Re: [Qemu-devel] E5-2620v2 - emulation stop error

From: Bandan Das
Subject: Re: [Qemu-devel] E5-2620v2 - emulation stop error
Date: Tue, 10 Mar 2015 22:38:57 -0400
User-agent: Gnus/5.13 (Gnus v5.13) Emacs/24.4 (gnu/linux)

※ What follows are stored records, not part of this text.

/-- How many registers a command reads by OPD, OPA and OPB (11 Table 11.2, 13 Tables 13.1 to 13.7, 14 Table 14.3, 18 R404). -/
def commandRegs (i : Instr) : Nat × Nat × Nat :=
  match i with
  | .cpZero _ => (2, 0, 1)
  | .cp2d _ | .cpGth _ | .cpSct _ => (2, 2, 4)
  | .cpSeg _ | .tbinv _ | .zzero _ => (1, 0, 0)
  | .tbldT4 .. | .tbspill _ | .tbfill _ => (1, 2, 0)
  | .tbldG4 .. | .zld _ | .zst _ => (1, 2, 1)
  | .lmmT8 .. | .dmm .. => (1, 4, 4)
  | .lmmT4 .. | .lmmT4Rb .. | .lmmG4 .. | .lmmG4Rb .. => (1, 4, 0)
  | .saccMx f => (1, 4, if f.opb = 0 then 0 else 8)
  | .saccQ16 _ => (1, 4, 8)
  | .zmov _ => (1, 1, 0)
  | .srchDist _ | .srchKnn _ | .srchWalk _ | .srchIns _ => (2, 2, 8)
  | .srchDel _ | .srchSnap _ | .srchRel _ | .srchHeap _ | .srchReclaim _ => (2, 0, 8)
  | .fabRedAdd .. | .fabRedMin .. | .fabRedMax .. | .fabTopk _ => (2, 2, 4)
  | .fabBar _ => (0, 0, 4)
  | .fabSig _ => (0, 2, 1)
  | _ => (2, 2, 1)

/-- Registers read back from an entry: `n` of them, from number `k` on. -/
def State.slotOps (s : State) (map : List Nat) (at_ psn k n : Nat) : List PReg :=
  (List.range n).map fun i => s.slotReg map (at_ + 0x20 + 4 * (k + i)) psn (k + i)

/-- A build from registers: its ply, its first name and its count of names. -/
def Cmd.builtFrom (m : Cmd) : Option (Nat × Nat × Nat) :=
  match m.instr with
  | .tbldT4 .. | .tbldG4 .. => let t := m.buildTag; if t.kind = 1 then none else some (t.ply, t.vlo, t.vcnt)
  | _ => none

/-- The token registers of an entry: of the plies that had them, or of the plies of its scope (03 R69). -/
def Cable.slotToks (c : Cable) (m : Cmd) (te : Bool) (n ply : Nat) (sc : Scope) (word : W64) : List RegKey :=
  let plies : List Nat := match sc with
    | .strand | .ply => [ply]
    | sc => if m.tok.isEmpty || sc != m.scope then c.memberPlies sc (Common.ofWord word).lay.toNat ply
      else m.tok.filterMap fun k => match k with | .s q _ => some q | _ => none
  if te then plies.map fun q => .s q n else []

/-- Where an entry of the slot lies, and the path and instruction that it names. -/
def entryAt (i : Nat) : Nat := 0x37C000 + 128 * i
def State.slotInstr (s : State) (map : List Nat) (i : Nat) : Option (Path × Instr) :=
  (pathOf ((s.slotNat map (entryAt i + 8) 1).1 % 8)).bind fun e =>
    match decodeWord e.2 (BitVec.ofNat 64 (s.slotNat map (entryAt i) 8).1) with | .ok k => some (e.1, k) | .error _ => none

/-- A command read back from its entry and its build buffer; it resumes at its progress. An entry whose path and word are no
command's keeps its path and its instruction (DESIGN CHOICE, log 168). -/
def State.slotCmd (s : State) (map : List Nat) (c : Cable) (m : Cmd) : Cmd :=
  let at_ := entryAt m.entry
  let w := (s.slotNat map (at_ + 8) 8).1
  let last := (s.slotNat map (at_ + 0x60) 8).1
  let psn := last % 2 ^ 16
  let word : W64 := BitVec.ofNat 64 (s.slotNat map at_ 8).1
  let read := s.slotInstr map m.entry
  let instr := (read.map Prod.snd).getD m.instr
  let (nd, na, nb) := commandRegs instr
  let ply := w / 2 ^ 18 % 32
  let sc := scopeOf (w / 2 ^ 23 % 4)
  let m1 : Cmd := { m with
    word := word, path := (read.map Prod.fst).getD m.path, instr := instr
    ply := ply, strand := 32 * ply + m.strand % 32, scope := sc
    tok := c.slotToks m (w.testBit 8) (w / 2 ^ 9 % 64) ply sc word
    ce := w.testBit 3, cnt := w / 2 ^ 4 % 16, te := w.testBit 8
    state := match w / 2 ^ 15 % 8 with | 0 => .waiting | 3 => .done | _ => .running
    progress := (s.slotNat map (at_ + 0x10) 8).1, progress2 := (s.slotNat map (at_ + 0x18) 8).1
    d := s.slotOps map at_ psn 0 nd
    a := s.slotOps map at_ psn nd na
    b := s.slotOps map at_ psn (nd + na) nb
    srch := { m.srch with snap := last / 2 ^ 16 % 2 ^ 32 }
    checkStale := true }
  let from_ := m1.builtFrom
  { m1 with
    srcReg := from_
    build := match from_ with
      | some (_, _, n) => s.slotBytes map (0x385000 + 4096 * (w / 2 ^ 25 % 8)) (min 4096 (4 * n * m1.buildTag.m))
      | none => [] }

/-- A command of an entry that the device has no command for: it is made where the entry names one. A collective has no instance
to enter then, and is not made (DESIGN CHOICE, log 168). -/
def State.slotNew (s : State) (map : List Nat) (c : Cable) (i : Nat) : Option Cmd :=
  (s.slotInstr map i).bind fun e => match e.2 with
    | .fabRedAdd .. | .fabRedMin .. | .fabRedMax .. | .fabTopk _ | .fabBar _ => none
    | k => some { id := s.nextOp + i, path := e.1, instr := k, entry := i, super := c.priv != 0 }

/-- Places a command by its position in the order of issue. -/
def placeCmd (l : List (Nat × Cmd)) (e : Nat × Cmd) : List (Nat × Cmd) :=
  (l.takeWhile fun x => decide (x.1 ≤ e.1)) ++ e :: l.dropWhile fun x => decide (x.1 ≤ e.1)

/-- The commands of the entries in use, in the order of their positions (Table 16.14). A command that has retired since the save is
not made again from its entry (11 R275). -/
def State.slotCmds (s : State) (map : List Nat) (c : Cable) : List Cmd :=
  (((List.range (min 256 (s.slotNat map 0xD2 2).1)).filterMap fun i =>
    let base := match c.cmds.find? fun m => m.entry == i with
      | some m => some m
      | none => if i < c.savedEntries then none else s.slotNew map c i
    base.map fun m => ((s.slotNat map (entryAt i + 12) 4).1, s.slotCmd map c m)).foldl placeCmd []).map Prod.snd

/-- The registers that wait for tokens, after the commands have been read back: a command waits with the token registers that
it now has (01 R20). -/
def slotBoard (board : List (RegKey × Nat)) (old new : List Cmd) : List (RegKey × Nat) :=
  let had (m : Cmd) (k : RegKey) : Bool := old.any fun o => o.id == m.id && o.tok.contains k
  (board.filter fun b => !(old.any fun o => o.id == b.2) || new.any fun m => m.id == b.2 && m.tok.contains b.1) ++
  new.flatMap fun m => if m.state = .done then [] else (m.tok.filter fun k => !had m k).map fun k => (k, m.id)

/-- The operations on counters, after the commands have been read back (Table 16.14 CE and CNT). -/
def slotCntOps (ops : List CntOp) (old new : List Cmd) : List CntOp :=
  ((ops.filter fun o => !(old.any fun m => m.id == o.op) || new.any fun m => m.id == o.op && m.ce && m.cnt == o.cnt).map fun o =>
    if new.any fun m => m.id == o.op && m.state == .done then { o with done := true } else o) ++
  (new.filter fun m => m.ce && !(ops.any fun o => o.op == m.id && o.cnt == m.cnt)).map fun m =>
    { op := m.id, cnt := m.cnt, done := m.state == .done }

/-- A segment entry in use: index, virtual range, owner's or subscriber's, last number. -/
def State.slotSeg (s : State) (map : List Nat) (i : Nat) : Option (Nat × Nat × Bool × Nat) :=
  let w := (s.slotNat map (0x384000 + 16 * i) 8).1
  let u := (s.slotNat map (0x384000 + 16 * i + 8) 8).1
  if w.testBit 2 then some (u / 2 ^ 32 % 256, w / 4096 * 4096 % 2 ^ 60, w % 4 == 2, u % 2 ^ 32) else none
def State.slotSegEntries (s : State) (map : List Nat) : List (Nat × Nat × Bool × Nat) :=
  (List.range (min 192 (s.slotNat map 0xD4 2).1)).filterMap fun i => s.slotSeg map i

/-- The counters read back: what has retired since the save is gone from them (11 R275). -/
def State.slotCounters (s : State) (map : List Nat) (c : Cable) : SMap Counter :=
  let modes := (s.slotNat map 0xD0 2).1
  (List.range 16).filterMap fun i =>
    let retired := (c.savedCounters.getD i {}).val - (c.counter i).val
    let k : Counter := { val := (s.slotNat map (0xB0 + 2 * i) 2).1 - retired, strict := modes.testBit i }
    if k = {} then none else some (i, k)

/-- A timestamp of a slot, lowered by the rebases since the save (08 R230). -/
def State.slotTime (s : State) (map : List Nat) (off : Nat) (c : Cable) : Nat :=
  (s.slotNat map off 8).1 % 2 ^ 20 - rebaseBy * ((s.part c.part).rebases - c.savedRebases)

/-- The launch record of a slot; where it breaks R148, the one that the device read (DESIGN CHOICE, log 168). -/
def State.slotRecord (s : State) (map : List Nat) (c : Cable) : List W64 :=
  let r : List W64 := (List.range 16).map fun i => BitVec.ofNat 64 (s.slotNat map (8 * i) 8).1
  if recOk r false then r else c.lrec

/-- What a restore writes back from a slot into its cable. ACTIVE of `CBL_TRAP_INFO` stands in the slot twice, at `0x80` and at
`0x330`: the model restores the one at `0x80` (DESIGN CHOICE, log 163). -/
def State.readSlot (s : State) (map : List Nat) (c : Cable) : Cable :=
  let c := { c with lrec := s.slotRecord map c }
  let cmds := s.slotCmds map c
  let tilePsn := (s.slotNat map 0x350 8).1
  let (pad, psn) := s.slotPad map c.spadUnits
  let active := (s.slotNat map 0x80 8).1.testBit 37
  let c1 : Cable :=
    { c with
      k := s.slotRegs map 0x100 64 (s.slotNat map 0x200 8).1
      lays := s.slotRegs map 0x210 64 (s.slotNat map 0x208 8).1
      ept := (List.range 4).map fun i => s.slotTime map (0x90 + 8 * i) c
      counters := s.slotCounters map c
      spad := pad, spadPsn := psn
      unitCounts := (List.range c.spadUnits).filterMap fun u =>
        let v := (s.slotNat map (0x400 + 8 * u) 8).1
        if v = 0 then none else some (u, v)
      trapInfo := BitVec.ofNat 32 ((s.slotNat map 0x330 8).1 % 2 ^ 26 + bit1 active 31)
      laFlags := BitVec.ofNat 32 (s.slotNat map 0x348 8).1
      tables := (List.range c.tableCount).map fun t => (t, s.slotTable map t (c.tableReg t))
      tiles := (List.range c.tileCount).map fun u => (u, s.slotTile map u tilePsn)
      plies := (List.range c.plyCount).map fun q => (q, s.slotPly map q (c.ply q))
      strands := (List.range (32 * c.plyCount)).map fun j => (j, s.slotStrand map j (c.strand j))
      cmds := cmds, board := slotBoard c.board c.cmds cmds, cntOps := slotCntOps c.cntOps c.cmds cmds }
  [(0x310, 0x100), (0x318, 0x101), (0x320, 0x102), (0x328, 0x103), (0x338, 0x105), (0x340, 0x106), (0x358, 0x109), (0x360, 0x10A),
   (0x368, 0x10C), (0x370, 0x10D), (0x378, 0x10E), (0x380, 0x10F)].foldl (fun c e => s.slotCreg map e.1 e.2 c) c1

end Sys2Proof.Machine
end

"Dr. David Alan Gilbert" <address@hidden> writes:

> * Paolo Bonzini (address@hidden) wrote:
>> On 10/03/2015 19:21, Bandan Das wrote:
>> > Paolo Bonzini <address@hidden> writes:
>> > 
>> >> On 10/03/2015 17:57, Dr. David Alan Gilbert wrote:
>> >>> I'm seeing something similar; it's very intermittent and generally
>> >>> happening right at boot of the guest;   I'm running this on qemu
>> >>> head+my postcopy world (but it's happening right at boot before postcopy
>> >>> gets a chance), and I'm using a 3.19ish kernel. Xeon E5-2407 in my case
>> >>> but hey maybe I'm seeing a different bug.
>> > 
>> > Probably a tangent but is the qemu trace identical to what Andrey is 
>> > seeing ?
>> > From a cursory look and my limited understanding, it seems his failure is 
>> > #GP
>> > when executing video bios.
>> > 
>> >> Same here on 3.16 + Xeon E5 v3 kernel.
>> > 
>> > I will try to reproduce this on a v2.
>> I see several failures, usually mine have suberror 1.  With a 32-VCPU
>> guest I can reproduce it roughly half of the time.
>> Paolo
> while true; do (sleep 5; echo -e 
> '\001cq\n')|/opt/qemu-try-world3/bin/qemu-system-x86_64 -machine 
> pc-i440fx-2.0,accel=kvm -m 1024 -smp 128 -nographic -device sga 2>&1 | tee 
> /tmp/qemu.op; grep "internal error" /tmp/qemu.op -q && break; done
> (and leave about 2mins of runs before declaring good)
> bad: cd2946607b42636d6c8cf6dbf94bce0273507b17
> bad: 041ccc922ee474693a2869d4e3b59e920c739bc0
> bad: 2559db069628981bfdc90637fac5bf1b4f4e8ef5
> bad: 21f5826a04d38e19488f917e1eef22751490c769
> good:e95d24ff40c77fbfd71396834a2eb99375f8bcc4
> good: 7781a492fa5a2eff53d06b25b93f0186ad3226c9
> good: c3edd62851098e6417786193ed9e9341781fcf57
> good: c5c6d7f81a6950d8e32a3b5a0bafd37bfa5a8e88
> good: 73104fd399c6778112f64fe0d439319f24508d9a
> good: 92013cf8ca10adafec9a92deb5df993e7df22cb9
> good: 4478aa768ccefcc5b234c23d035435fd71b932f6
> good: 2.2.0
> address@hidden qemu-world3]# git bisect bad
> 21f5826a04d38e19488f917e1eef22751490c769 is the first bad commit

I can reproduce this on E5-2620 v2 with  David's "while true" test.
(The emulation failure I mean, not the suberror 2 that Andrey is seeing)
The commit that seems to have introduced this is -

commit 0673b7870063a3affbad9046fb6d385a4e734c19
Author: Kevin O'Connor <address@hidden>
Date:   Sat May 24 10:49:50 2014 -0400

    smp: Replace QEMU SMP init assembler code with C; run only in 32bit mode.
    Change the multi-processor init code to trampoline into 32bit mode on
    each of the additional processors.  Implement an atomic lock so that
    each processor performs its initialization serially.

I am not sure what in that change could cause this though..
Also, in my testing, "unrestricted_guest=0" avoids the failure.